§ **WHAT IS NEEDED**: Find the lines below holding the word "stream" and copy each of them.

§ **EXTRACTED RECORDS**:

theorem witness_PackRealResult : Ready (machine (small .bram 128 32)) (small .bram 128 32) ∧
    [(1 : Int)].length % 2 ≠ 0 ∧ ([] : List Int).length % 2 = 0 ∧ [(1 : Int), 2].length % 2 = 0 := ⟨ready_bram, by decide⟩

theorem witness_UnpackRealResult : Ready (machine (small .bram 128 32)) (small .bram 128 32) := ready_bram

theorem witness_PackingTruncates : [(7 : Int), 0].length = [(1 : Int), -1].length ∧ [(5 : Int)].length = [(2 : Int)].length := by
  decide

theorem witness_WordTwinsAreOneWord : [(-1 : Int)].length = [(1 : Int)].length := by decide

/-- Even lengths, with every value in range and with one outside. -/
theorem witness_RealSamplesRoundTrip : Ready (machine (small .bram 128 32)) (small .bram 128 32) ∧
    [(-32768 : Int), 32767].length % 2 = 0 ∧ (∀ v ∈ [(-32768 : Int), 32767], -32768 ≤ v ∧ v < 32768) ∧
    [(32768 : Int), 0].length % 2 = 0 := ⟨ready_bram, by decide⟩

theorem witness_ComplexSamplesRoundTrip : Ready (machine (small .bram 128 32)) (small .bram 128 32) ∧
    [(-32768 : Int)].length = [(32767 : Int)].length ∧ (∀ v ∈ [(-32768 : Int)], -32768 ≤ v ∧ v < 32768) ∧
    (∀ v ∈ [(32767 : Int)], -32768 ≤ v ∧ v < 32768) := ⟨ready_bram, by decide⟩

theorem witness_CodecResponseDependsOnDescriptorOnly : Ready (machine (small .bram 128 32)) (small .bram 128 32) ∧
    Ready (machine (small .ddr4 64 32)) (small .ddr4 64 32) ∧
    ((∃ a b, Instr.packReal [1, 2] = .packComplex a b) ∨ (∃ a, Instr.packReal [1, 2] = .packReal a) ∨
      ∃ a, Instr.packReal [1, 2] = .unpackReal a) := ⟨ready_bram, ready_ddr4, .inr (.inl ⟨_, rfl⟩)⟩

theorem witness_CodecFrame : ∃ x y z, exec (.packComplex [1] [2]) written = .next x ∧
    exec (.packReal [1, 2]) written = .next y ∧ exec (.unpackReal [1]) written = .next z := ⟨_, _, _, rfl, rfl, rfl⟩

/-- Each clause of the three SCATTER rules: another technology, an empty stream, a region one period too small, one
that just holds the periods, and a stream shorter than a period. -/
theorem witness_ScatterBramResult : Ready (machine (small .bram 128 32)) (small .bram 128 32) ∧
    (small .bram 128 32).regionTech ≠ .uram ∧ (upTo 0).length = 0 ∧
    (small .bram 128 32).regionSize < (upTo 64).length / 32 * (4 * 32) ∧
    (upTo 33).length / 32 * (4 * 32) ≤ (small .bram 128 32).regionSize ∧
    (upTo 31).length / 32 * (4 * 32) ≤ (small .bram 128 32).regionSize := ⟨ready_bram, by decide⟩

theorem witness_ScatterUramResult : Ready (machine (small .uram 128 32)) (small .uram 128 32) ∧
    (small .uram 128 32).regionTech ≠ .bram ∧ (upTo 0).length = 0 ∧
    (small .uram 128 32).regionSize < (upTo 64).length / 32 * (4 * 32) ∧
    (upTo 32).length / 32 * (4 * 32) ≤ (small .uram 128 32).regionSize := ⟨ready_uram, by decide⟩

theorem witness_ScatterDdr4Result : Ready (machine (small .ddr4 64 32)) (small .ddr4 64 32) ∧
    (small .ddr4 64 32).regionTech ≠ .bram ∧ (upTo 0).length = 0 ∧
    (small .ddr4 64 32).regionSize < (upTo 32).length / 16 * (4 * 16) ∧
    (upTo 17).length / 16 * (4 * 16) ≤ (small .ddr4 64 32).regionSize := ⟨ready_ddr4, by decide⟩

theorem witness_LanePermutationInvolution : (31 < lanes .bram) ∧ (31 < lanes .uram) ∧ (15 < lanes .ddr4) := by decide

§ **EXERCISE ANSWER**:
/-- Each clause of the three SCATTER rules: another technology, an empty stream, a region one period too small, one
that just holds the periods, and a stream shorter than a period. -/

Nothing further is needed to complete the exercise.